Empire State Manufacturing Survey February 2010

The Empire State manufacturing survey for February is out. The headlines blare a 9 point increase in business conditions for New York Manufacturing, but the details point to something different.

First you get this nice positive graph:

 

Yet new orders and inventories are generally described in the first paragraph, you have to dig down further to find the numbers.

New orders index fell 12 points, it remained positive, at 8.8

Uh, new orders implies a slow down here. Then inventories:

The inventories index rose sharply, to 0.0, its highest reading in well over a year

Sudden increases in inventories implies they are not selling stuff.

Employment is also sad, only good news is a slight increase in hours.

The index for number of employees was 5.6, with 21 percent of respondents reporting increased staffing levels and 15 percent reporting reduced levels. The average workweek index advanced 3 points, to 8.3.

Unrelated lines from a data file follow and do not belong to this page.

-- ==== Sys2Proof/Laws/OnlyChip.lean ====
section
/-! SUPPORT. Machine/Chip.lean: which parts of the state each operation can change. -/

set_option linter.unusedVariables false
set_option linter.unusedTactic false
set_option linter.unreachableTactic false

namespace Sys2Proof.Machine

variable {w : Nat} {v s : State}

theorem execPowerOnReset_only {a1} (hw : 131070 &&& w = 131070) (h : Only w v s) : OnlyOut w v (execPowerOnReset a1 s) := by
  unfold execPowerOnReset
  apply onlyOut_next
  repeat' (first | with_reducible assumption | intro _ | with_reducible apply only_ite | with_reducible apply setCause_only (sub_trans rfl hw) | with_reducible apply coldState_only (sub_trans rfl hw) | with_reducible apply bootFrom3_only (sub_trans rfl hw) | (fail_if_no_progress with_reducible apply put_clk (sub_trans rfl hw)) | dsimp only)

theorem execPowerLoss_only (hw : 131068 &&& w = 131068) (h : Only w v s) : OnlyOut w v (execPowerLoss s) := by
  unfold execPowerLoss
  apply onlyOut_next
  repeat' (first | with_reducible assumption | intro _ | with_reducible apply coldState_only (sub_trans rfl hw) | (fail_if_no_progress with_reducible apply put_clk (sub_trans rfl hw)) | dsimp only)

theorem execPinReset_only {a1} (hw : 131068 &&& w = 131068) (h : Only w v s) : OnlyOut w v (execPinReset a1 s) := by
  unfold execPinReset
  apply onlyOut_next
  repeat' (first | with_reducible assumption | intro _ | with_reducible apply only_ite | with_reducible apply chipReset_only (sub_trans rfl hw))

theorem execResetEnd_only (hw : 131070 &&& w = 131070) (h : Only w v s) : OnlyOut w v (execResetEnd s) := by
  unfold execResetEnd
  apply onlyOut_next
  repeat' (first | with_reducible assumption | intro _ | with_reducible apply only_ite | with_reducible apply State.reach_only (sub_trans rfl hw) | with_reducible apply bootFrom3_only (sub_trans rfl hw) | with_reducible apply syncBeds_only (sub_trans rfl hw) | with_reducible apply clearClasses_only (sub_trans rfl hw) | (fail_if_no_progress with_reducible apply put_clk (sub_trans rfl hw)) | dsimp only)

theorem execBlockResetEnd_only {a1} (hw : 79286 &&& w = 79286) (h : Only w v s) : OnlyOut w v (execBlockResetEnd a1 s) := by
  unfold execBlockResetEnd
  apply onlyOut_next
  repeat' (first | with_reducible assumption | intro _ | with_reducible apply only_ite | with_reducible apply State.modBlkReset_only (sub_trans rfl hw) | with_reducible apply syncBeds_only (sub_trans rfl hw) | with_reducible apply wmInitBed_only (sub_trans rfl hw) | with_reducible apply startFetch_only (sub_trans rfl hw) | with_reducible apply xipServe_only (sub_trans rfl hw) | with_reducible apply postOk_only (sub_trans rfl hw) | (fail_if_no_progress with_reducible apply put_ser (sub_trans rfl hw)) | split | dsimp only)

theorem execPllLock_only {a1} (hw : 78014 &&& w = 78014) (h : Only w v s) : OnlyOut w v (execPllLock a1 s) := by
  unfold execPllLock
  apply onlyOut_next
  repeat' (first | with_reducible assumption | intro _ | with_reducible apply only_ite | with_reducible apply ofst_ite | with_reducible apply State.condition_only (sub_trans rfl hw) | with_reducible apply syncBeds_only (sub_trans rfl hw) | with_reducible apply writeBootLog_only (sub_trans rfl hw) | with_reducible apply trainPort_only (sub_trans rfl hw) | with_reducible apply State.live_only (sub_trans rfl hw) | with_reducible apply enterRecovery_only (sub_trans rfl hw) | with_reducible apply selectBoot_only (sub_trans rfl hw) | with_reducible refine only_of_fst (selectBoot_only (sub_trans rfl hw) ?_) | with_reducible refine only_fst (by with_reducible assumption) (selectBoot_only (sub_trans rfl hw) ?_) | (fail_if_no_progress with_reducible apply put_clk_bus (sub_trans rfl hw)) | (fail_if_no_progress with_reducible apply put_ser (sub_trans rfl hw)) | (fail_if_no_progress with_reducible apply put_clk (sub_trans rfl hw)) | split | with_reducible apply ofst_mk | with_reducible refine only_fst (by with_reducible assumption) ?_ | dsimp only)

theorem faultedWork_only (hw : 67616 &&& w = 67616) (h : Only w v s) : Only w v (faultedWork s) := by
  unfold faultedWork
  repeat' (first | with_reducible assumption | intro _ | with_reducible apply only_foldl | with_reducible apply ofst_foldl | with_reducible apply ofoldl_fst | with_reducible apply endWork_only (sub_trans rfl hw) | (fail_if_no_progress with_reducible apply put_harv (sub_trans rfl hw)) | dsimp only)

theorem reportReady_only (hw : 67644 &&& w = 67644) (h : Only w v s) : Only w v (reportReady s) := by
  unfold reportReady
  repeat' (first | with_reducible assumption | intro _ | with_reducible apply only_foldl | with_reducible apply State.modMbx_only (sub_trans rfl hw) | with_reducible apply faultedWork_only (sub_trans rfl hw) | (fail_if_no_progress with_reducible apply put_clk_bus (sub_trans rfl hw)) | dsimp only)

theorem execFirmwareReady_only (hw : 75836 &&& w = 75836) (h : Only w v s) : OnlyOut w v (execFirmwareReady s) := by
  unfold execFirmwareReady
  apply onlyOut_next
  repeat' (first | with_reducible assumption | intro _ | with_reducible apply only_ite | with_reducible apply ofst_ite | with_reducible apply selectBoot_only (sub_trans rfl hw) | with_reducible refine only_of_fst (selectBoot_only (sub_trans rfl hw) ?_) | with_reducible refine only_fst (by with_reducible assumption) (selectBoot_only (sub_trans rfl hw) ?_) | with_reducible apply reportReady_only (sub_trans rfl hw) | split | with_reducible apply ofst_mk | with_reducible refine only_fst (by with_reducible assumption) ?_ | dsimp only)

theorem execRefLost_only {a1} (hw : 106430 &&& w = 106430) (h : Only w v s) : OnlyOut w v (execRefLost a1 s) := by
  unfold execRefLost
  apply onlyOut_next
  repeat' (first | with_reducible assumption | intro _ | with_reducible apply only_ite | with_reducible apply only_foldl | with_reducible apply State.noteSet_only (sub_trans rfl hw) | with_reducible apply State.condition_only (sub_trans rfl hw) | with_reducible apply latchStop_only (sub_trans rfl hw) | with_reducible apply interruptCal_only (sub_trans rfl hw) | (fail_if_no_progress with_reducible apply put_clk_link (sub_trans rfl hw)) | dsimp only)

theorem execRefclkReturn_only {a1} (hw : 65540 &&& w = 65540) (h : Only w v s) : OnlyOut w v (execRefclkReturn a1 s) := by
  unfold execRefclkReturn
  apply onlyOut_next
  repeat' (first | with_reducible assumption | intro _ | with_reducible apply only_ite | with_reducible apply State.live_only (sub_trans rfl hw) | (fail_if_no_progress with_reducible apply put_clk (sub_trans rfl hw)) | dsimp only)

theorem execPllRelock_only (hw : 4 &&& w = 4) (h : Only w v s) : OnlyOut w v (execPllRelock s) := by
  unfold execPllRelock
  apply onlyOut_next
  repeat' (first | with_reducible assumption | intro _ | with_reducible apply only_ite | (fail_if_no_progress with_reducible apply put_clk (sub_trans rfl hw)))

theorem execWatchdogExpiry_only (hw : 131070 &&& w = 131070) (h : Only w v s) : OnlyOut w v (execWatchdogExpiry s) := by
  unfold execWatchdogExpiry
  apply onlyOut_next
  repeat' (first | with_reducible assumption | intro _ | with_reducible apply only_ite | with_reducible apply State.reach_only (sub_trans rfl hw) | with_reducible apply watchdogRestart_only (sub_trans rfl hw) | with_reducible apply State.raise_only (sub_trans rfl hw) | dsimp only)

theorem execActivationRestart_only (hw : 131070 &&& w = 131070) (h : Only w v s) : OnlyOut w v (execActivationRestart s) := by
  unfold execActivationRestart
  apply onlyOut_next
  repeat' (first | with_reducible assumption | intro _ | with_reducible apply only_ite | with_reducible apply State.reach_only (sub_trans rfl hw) | with_reducible apply chipReset_only (sub_trans rfl hw) | with_reducible apply watchdogRestart_only (sub_trans rfl hw) | (fail_if_no_progress with_reducible apply put_clk (sub_trans rfl hw)) | split | dsimp only)

theorem execTrapTimeout_only (hw : 131070 &&& w = 131070) (h : Only w v s) : OnlyOut w v (execTrapTimeout s) := by
  unfold execTrapTimeout
  apply onlyOut_next
  repeat' (first | with_reducible assumption | intro _ | with_reducible apply watchdogRestart_only (sub_trans rfl hw) | with_reducible apply State.reach_only (sub_trans rfl hw) | split | dsimp only)

theorem execDeepEntry_only (hw : 131068 &&& w = 131068) (h : Only w v s) : OnlyOut w v (execDeepEntry s) := by
  unfold execDeepEntry
  apply onlyOut_next
  repeat' (first | with_reducible assumption | intro _ | with_reducible apply State.reach_only (sub_trans rfl hw) | with_reducible apply keepClassA_only (sub_trans rfl hw) | with_reducible apply coldState_only (sub_trans rfl hw) | (fail_if_no_progress with_reducible apply put_clk_pat (sub_trans rfl hw)) | split | dsimp only)

theorem execDeepWake_only {a1} {a2} (hw : 131070 &&& w = 131070) (h : Only w v s) : OnlyOut w v (execDeepWake a1 a2 s) := by
  unfold execDeepWake
  apply onlyOut_next
  repeat' (first | with_reducible assumption | intro _ | with_reducible apply only_ite | with_reducible apply setCause_only (sub_trans rfl hw) | with_reducible apply bootFrom3_only (sub_trans rfl hw) | (fail_if_no_progress with_reducible apply put_clk (sub_trans rfl hw)) | dsimp only)

theorem execStandbyExitComplete_only {a1} (hw : 71350 &&& w = 71350) (h : Only w v s) : OnlyOut w v (execStandbyExitComplete a1 s) := by
  unfold execStandbyExitComplete
  apply onlyOut_next
  repeat' (first | with_reducible assumption | intro _ | with_reducible apply only_ite | with_reducible apply only_foldl | with_reducible apply syncBeds_only (sub_trans rfl hw) | with_reducible apply State.modStbyExit_only (sub_trans rfl hw) | with_reducible apply State.modLoop_only (sub_trans rfl hw) | with_reducible apply State.modTiu_only (sub_trans rfl hw) | with_reducible apply resumeClocks_only (sub_trans rfl hw) | with_reducible apply wmInitBed_only (sub_trans rfl hw) | with_reducible apply postOk_only (sub_trans rfl hw) | dsimp only)

theorem execDramWakeComplete_only (hw : 4 &&& w = 4) (h : Only w v s) : OnlyOut w v (execDramWakeComplete s) := by
  unfold execDramWakeComplete
  apply onlyOut_next
  repeat' (first | with_reducible assumption | intro _ | with_reducible apply only_ite | (fail_if_no_progress with_reducible apply put_clk (sub_trans rfl hw)))

theorem execDramSelfRefreshTimeout_only (hw : 4 &&& w = 4) (h : Only w v s) : OnlyOut w v (execDramSelfRefreshTimeout s) := by
  unfold execDramSelfRefreshTimeout
  apply onlyOut_next
  repeat' (first | with_reducible assumption | intro _ | with_reducible apply only_ite | (fail_if_no_progress with_reducible apply put_clk (sub_trans rfl hw)))

end Sys2Proof.Machine
end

Now here is something just too strange. The survey claims that that 63% of firms plan to expand the workforce. Yet in reading the details we see a -1.6% drop in workers for 2010.

Gets weirder. Here is the explanation:

In the current survey, roughly 64 percent of respondents indicated that they expected their workforce to increase in the year ahead, while just 10 percent predicted declines in the number of full-time workers and 15 percent anticipated declines in their workforce overall. This finding contrasts with last year’s survey results, in which respondents expecting increases in the total workforce had outnumbered those expecting declines by just 45 percent to 40 percent. Consistent with the 2008 and 2009 survey findings, the 2010 results were generally more negative for the larger firms in the sample—those with 200 or more employees—than for smaller firms. As a group, respondents to the current survey anticipated a modest 1.6 percent decline in workforce size, on average, but when the larger firms were excluded from the sample, the result was a 5.4 percent increase.

What??? Are they trying to claim large firms do not matter and thus try to claim New York Manufacturing is going to hire more people? Also notice that part time is increasing. Part time is often used to deny full time benefits in companies.

Current Expected % Change
Full-time workers 225.8 222.2 -1.6
Part-time workers 5.2 5.3 2.7
Contract workers 12.3 11.9 -3.4
Temp workers 11.7 11.1 -4.5
Total workers 243.3 239.4 -1.6

Anybody else see a whole lot of hires in these survey numbers for 2010? I didn't think so.